**Activity:**
Search the data for the string "address" and copy each line in which it appears.

Provided data: Begin

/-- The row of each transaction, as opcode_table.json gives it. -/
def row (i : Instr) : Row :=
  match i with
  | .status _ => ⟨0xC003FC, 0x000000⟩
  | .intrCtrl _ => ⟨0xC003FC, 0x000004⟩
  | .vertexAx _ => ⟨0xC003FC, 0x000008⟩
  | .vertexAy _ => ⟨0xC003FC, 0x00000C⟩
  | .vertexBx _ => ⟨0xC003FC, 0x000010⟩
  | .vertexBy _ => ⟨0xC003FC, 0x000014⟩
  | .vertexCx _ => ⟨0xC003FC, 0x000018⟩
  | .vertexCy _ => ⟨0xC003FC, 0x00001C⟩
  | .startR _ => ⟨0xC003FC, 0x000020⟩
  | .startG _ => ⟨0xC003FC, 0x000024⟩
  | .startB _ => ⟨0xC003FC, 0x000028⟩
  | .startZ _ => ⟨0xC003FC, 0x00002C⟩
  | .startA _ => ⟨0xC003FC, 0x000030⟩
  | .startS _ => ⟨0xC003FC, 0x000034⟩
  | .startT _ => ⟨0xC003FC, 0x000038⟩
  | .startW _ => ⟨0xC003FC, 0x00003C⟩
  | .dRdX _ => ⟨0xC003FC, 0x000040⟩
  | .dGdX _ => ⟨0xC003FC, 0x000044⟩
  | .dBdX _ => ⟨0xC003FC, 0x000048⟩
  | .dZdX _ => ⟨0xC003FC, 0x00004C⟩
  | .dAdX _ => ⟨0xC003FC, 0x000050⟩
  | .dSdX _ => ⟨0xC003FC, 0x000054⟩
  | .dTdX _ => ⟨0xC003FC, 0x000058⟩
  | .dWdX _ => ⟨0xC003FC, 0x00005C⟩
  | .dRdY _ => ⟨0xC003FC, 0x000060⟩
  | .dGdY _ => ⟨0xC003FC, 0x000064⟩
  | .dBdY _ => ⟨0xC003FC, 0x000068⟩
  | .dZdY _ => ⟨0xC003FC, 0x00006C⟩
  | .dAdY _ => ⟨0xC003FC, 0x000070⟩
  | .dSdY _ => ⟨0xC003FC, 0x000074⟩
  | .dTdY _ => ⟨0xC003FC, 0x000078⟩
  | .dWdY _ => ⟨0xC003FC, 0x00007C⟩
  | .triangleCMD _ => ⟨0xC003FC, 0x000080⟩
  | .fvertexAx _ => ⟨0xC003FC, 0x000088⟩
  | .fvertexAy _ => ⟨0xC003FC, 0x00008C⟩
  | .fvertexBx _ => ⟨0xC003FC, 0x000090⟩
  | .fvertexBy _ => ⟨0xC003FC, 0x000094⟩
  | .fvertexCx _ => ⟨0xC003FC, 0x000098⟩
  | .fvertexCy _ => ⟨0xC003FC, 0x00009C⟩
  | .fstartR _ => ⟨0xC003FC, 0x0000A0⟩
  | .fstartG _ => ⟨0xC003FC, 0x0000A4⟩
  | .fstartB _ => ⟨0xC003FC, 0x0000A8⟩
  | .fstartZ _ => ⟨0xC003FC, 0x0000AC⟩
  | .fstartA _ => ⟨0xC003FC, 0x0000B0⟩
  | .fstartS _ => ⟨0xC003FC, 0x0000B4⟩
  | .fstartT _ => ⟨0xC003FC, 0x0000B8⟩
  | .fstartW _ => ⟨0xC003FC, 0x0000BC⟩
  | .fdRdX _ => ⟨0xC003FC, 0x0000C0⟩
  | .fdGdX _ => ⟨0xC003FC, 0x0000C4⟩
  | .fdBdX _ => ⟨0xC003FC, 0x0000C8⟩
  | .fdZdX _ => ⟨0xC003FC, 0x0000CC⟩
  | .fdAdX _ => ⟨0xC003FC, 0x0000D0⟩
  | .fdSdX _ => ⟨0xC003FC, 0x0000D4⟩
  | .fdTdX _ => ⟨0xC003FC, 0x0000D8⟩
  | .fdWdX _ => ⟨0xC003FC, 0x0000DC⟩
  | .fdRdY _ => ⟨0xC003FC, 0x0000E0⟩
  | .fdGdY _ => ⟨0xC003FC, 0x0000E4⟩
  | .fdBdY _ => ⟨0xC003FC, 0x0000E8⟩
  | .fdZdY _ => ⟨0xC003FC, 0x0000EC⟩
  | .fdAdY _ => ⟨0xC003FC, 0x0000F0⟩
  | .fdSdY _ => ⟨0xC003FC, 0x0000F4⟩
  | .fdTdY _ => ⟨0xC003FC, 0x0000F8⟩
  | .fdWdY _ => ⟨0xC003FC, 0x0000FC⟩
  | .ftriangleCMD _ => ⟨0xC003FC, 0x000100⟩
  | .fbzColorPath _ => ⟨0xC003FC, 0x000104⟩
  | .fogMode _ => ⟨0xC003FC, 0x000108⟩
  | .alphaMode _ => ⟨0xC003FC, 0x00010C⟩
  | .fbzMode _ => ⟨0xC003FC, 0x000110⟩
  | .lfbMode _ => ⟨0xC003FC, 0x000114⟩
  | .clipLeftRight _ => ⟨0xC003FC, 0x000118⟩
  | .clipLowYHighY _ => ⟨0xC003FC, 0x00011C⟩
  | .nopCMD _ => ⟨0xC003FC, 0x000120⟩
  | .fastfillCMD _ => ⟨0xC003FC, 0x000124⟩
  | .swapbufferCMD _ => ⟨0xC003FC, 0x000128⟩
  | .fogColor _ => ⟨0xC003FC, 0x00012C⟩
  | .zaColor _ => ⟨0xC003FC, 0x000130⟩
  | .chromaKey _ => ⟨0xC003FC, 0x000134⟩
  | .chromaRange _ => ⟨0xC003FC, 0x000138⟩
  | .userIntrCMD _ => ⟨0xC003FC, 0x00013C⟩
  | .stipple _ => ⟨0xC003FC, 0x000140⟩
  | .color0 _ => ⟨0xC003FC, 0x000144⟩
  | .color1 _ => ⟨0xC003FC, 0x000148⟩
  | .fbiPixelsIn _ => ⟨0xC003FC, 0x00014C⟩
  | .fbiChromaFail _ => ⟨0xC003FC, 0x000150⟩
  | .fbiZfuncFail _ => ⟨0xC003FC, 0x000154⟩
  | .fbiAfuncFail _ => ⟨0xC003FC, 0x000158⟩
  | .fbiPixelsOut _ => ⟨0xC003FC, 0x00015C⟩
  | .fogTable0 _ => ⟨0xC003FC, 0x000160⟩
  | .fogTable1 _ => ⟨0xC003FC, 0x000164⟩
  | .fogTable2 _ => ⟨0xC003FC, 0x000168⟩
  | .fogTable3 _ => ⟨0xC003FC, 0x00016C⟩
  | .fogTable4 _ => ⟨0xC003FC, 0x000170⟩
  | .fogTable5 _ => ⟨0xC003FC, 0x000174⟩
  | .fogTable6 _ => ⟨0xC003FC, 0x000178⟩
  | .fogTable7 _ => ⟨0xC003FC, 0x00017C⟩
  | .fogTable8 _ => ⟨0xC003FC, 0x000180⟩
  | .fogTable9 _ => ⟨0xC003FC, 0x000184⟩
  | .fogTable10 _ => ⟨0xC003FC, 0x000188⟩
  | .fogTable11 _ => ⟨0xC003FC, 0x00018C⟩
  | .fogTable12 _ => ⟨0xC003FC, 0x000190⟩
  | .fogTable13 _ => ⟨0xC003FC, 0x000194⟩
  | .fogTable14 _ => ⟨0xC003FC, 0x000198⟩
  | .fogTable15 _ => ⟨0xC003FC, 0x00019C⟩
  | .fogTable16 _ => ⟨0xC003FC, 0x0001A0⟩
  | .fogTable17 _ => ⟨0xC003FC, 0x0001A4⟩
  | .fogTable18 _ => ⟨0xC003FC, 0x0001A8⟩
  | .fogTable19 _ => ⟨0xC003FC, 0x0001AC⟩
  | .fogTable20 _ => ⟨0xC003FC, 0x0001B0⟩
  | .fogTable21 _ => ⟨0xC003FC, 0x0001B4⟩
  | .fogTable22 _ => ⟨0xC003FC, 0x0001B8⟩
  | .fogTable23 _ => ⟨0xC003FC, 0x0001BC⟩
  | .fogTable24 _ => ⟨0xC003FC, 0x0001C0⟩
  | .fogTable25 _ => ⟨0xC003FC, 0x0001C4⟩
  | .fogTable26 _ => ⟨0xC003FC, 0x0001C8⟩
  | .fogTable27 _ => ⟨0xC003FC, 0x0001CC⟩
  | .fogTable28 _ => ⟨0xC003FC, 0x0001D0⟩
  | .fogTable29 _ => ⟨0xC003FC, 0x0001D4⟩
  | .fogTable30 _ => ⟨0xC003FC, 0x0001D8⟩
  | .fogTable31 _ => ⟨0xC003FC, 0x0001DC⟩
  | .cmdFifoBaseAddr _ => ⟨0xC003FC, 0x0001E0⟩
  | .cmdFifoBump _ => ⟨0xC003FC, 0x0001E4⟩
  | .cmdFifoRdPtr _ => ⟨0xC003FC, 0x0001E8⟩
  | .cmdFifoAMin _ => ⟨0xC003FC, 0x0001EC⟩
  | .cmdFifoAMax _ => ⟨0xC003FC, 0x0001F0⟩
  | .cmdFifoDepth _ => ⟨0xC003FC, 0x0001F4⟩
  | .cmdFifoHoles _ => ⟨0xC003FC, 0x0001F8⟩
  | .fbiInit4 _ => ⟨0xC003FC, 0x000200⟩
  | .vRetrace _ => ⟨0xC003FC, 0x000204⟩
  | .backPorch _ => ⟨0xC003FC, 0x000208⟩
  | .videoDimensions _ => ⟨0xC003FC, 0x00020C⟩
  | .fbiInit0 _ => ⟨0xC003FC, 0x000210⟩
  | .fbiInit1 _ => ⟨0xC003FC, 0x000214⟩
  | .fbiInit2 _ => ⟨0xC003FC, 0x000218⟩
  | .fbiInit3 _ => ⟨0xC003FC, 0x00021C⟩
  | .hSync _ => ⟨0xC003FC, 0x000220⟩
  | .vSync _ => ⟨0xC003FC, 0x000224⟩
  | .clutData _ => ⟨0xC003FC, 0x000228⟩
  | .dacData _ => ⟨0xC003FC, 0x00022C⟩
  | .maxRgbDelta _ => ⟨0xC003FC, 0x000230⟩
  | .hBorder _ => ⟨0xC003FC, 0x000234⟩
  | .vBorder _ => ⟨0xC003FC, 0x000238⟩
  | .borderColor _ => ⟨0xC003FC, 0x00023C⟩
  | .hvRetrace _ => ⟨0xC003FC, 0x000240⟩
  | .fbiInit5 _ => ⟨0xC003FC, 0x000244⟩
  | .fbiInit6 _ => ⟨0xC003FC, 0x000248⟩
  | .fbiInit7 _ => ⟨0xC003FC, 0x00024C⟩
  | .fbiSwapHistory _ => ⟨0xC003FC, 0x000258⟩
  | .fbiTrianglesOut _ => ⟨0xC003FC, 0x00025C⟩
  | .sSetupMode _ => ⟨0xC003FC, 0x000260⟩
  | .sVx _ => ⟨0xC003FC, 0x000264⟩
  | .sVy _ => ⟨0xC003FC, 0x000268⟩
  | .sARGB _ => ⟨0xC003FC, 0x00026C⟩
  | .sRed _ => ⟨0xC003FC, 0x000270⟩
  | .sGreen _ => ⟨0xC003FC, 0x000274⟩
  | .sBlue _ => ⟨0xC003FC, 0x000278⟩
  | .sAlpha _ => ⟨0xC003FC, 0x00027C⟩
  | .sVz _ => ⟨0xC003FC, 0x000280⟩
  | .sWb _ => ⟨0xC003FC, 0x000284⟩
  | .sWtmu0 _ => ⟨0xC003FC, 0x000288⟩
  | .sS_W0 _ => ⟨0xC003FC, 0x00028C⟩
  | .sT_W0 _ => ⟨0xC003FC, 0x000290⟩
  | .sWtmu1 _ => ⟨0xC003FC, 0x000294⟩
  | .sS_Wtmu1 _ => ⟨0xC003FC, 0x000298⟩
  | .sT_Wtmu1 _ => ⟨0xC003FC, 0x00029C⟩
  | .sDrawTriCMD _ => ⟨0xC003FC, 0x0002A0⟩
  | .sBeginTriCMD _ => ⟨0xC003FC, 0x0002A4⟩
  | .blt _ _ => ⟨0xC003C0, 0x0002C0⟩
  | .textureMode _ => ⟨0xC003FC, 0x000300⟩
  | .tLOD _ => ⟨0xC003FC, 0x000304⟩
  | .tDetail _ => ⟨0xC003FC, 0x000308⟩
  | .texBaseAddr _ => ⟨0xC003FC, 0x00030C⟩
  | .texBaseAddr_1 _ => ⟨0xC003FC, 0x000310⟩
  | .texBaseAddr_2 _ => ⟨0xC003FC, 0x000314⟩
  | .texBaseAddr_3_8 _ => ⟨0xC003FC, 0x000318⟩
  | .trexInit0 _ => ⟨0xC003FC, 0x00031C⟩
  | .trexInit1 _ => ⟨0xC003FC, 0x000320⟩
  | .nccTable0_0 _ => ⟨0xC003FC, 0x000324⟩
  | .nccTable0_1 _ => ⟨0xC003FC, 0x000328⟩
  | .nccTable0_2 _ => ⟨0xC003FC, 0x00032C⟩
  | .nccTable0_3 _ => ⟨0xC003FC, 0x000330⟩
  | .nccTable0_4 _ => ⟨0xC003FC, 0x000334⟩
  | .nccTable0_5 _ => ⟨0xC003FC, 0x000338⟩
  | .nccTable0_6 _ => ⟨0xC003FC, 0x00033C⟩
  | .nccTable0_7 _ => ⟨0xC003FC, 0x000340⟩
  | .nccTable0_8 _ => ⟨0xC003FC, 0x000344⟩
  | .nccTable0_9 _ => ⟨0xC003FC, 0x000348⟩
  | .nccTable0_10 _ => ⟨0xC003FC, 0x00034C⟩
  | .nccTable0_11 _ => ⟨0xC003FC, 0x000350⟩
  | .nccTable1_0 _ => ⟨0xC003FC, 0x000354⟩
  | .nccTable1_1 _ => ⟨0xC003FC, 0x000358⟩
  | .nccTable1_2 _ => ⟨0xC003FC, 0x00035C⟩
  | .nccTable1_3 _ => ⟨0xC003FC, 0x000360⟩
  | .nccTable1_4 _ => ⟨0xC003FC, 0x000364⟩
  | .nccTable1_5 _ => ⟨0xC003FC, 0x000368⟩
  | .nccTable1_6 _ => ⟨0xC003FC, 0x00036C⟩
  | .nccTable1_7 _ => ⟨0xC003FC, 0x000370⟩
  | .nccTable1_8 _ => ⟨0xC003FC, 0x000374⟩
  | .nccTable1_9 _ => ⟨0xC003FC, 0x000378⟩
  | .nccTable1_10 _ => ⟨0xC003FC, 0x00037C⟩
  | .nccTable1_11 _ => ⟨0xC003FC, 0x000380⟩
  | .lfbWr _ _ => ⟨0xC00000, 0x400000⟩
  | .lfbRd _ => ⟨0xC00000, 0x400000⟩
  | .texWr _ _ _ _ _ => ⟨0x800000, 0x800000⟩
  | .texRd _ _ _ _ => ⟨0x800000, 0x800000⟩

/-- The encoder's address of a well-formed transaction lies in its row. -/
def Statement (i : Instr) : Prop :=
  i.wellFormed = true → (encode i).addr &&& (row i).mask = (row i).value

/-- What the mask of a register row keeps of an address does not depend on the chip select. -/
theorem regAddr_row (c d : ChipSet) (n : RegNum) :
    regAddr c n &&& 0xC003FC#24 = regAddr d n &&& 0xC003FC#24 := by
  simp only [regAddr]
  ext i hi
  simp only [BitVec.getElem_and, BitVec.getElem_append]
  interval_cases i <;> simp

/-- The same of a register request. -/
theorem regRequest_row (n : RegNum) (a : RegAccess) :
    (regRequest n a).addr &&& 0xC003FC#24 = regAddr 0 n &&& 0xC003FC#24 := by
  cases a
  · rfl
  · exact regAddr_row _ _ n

Provided data: End

**Answer to this exercise:**
/-- The encoder's address of a well-formed transaction lies in its row. -/
/-- What the mask of a register row keeps of an address does not depend on the chip select. -/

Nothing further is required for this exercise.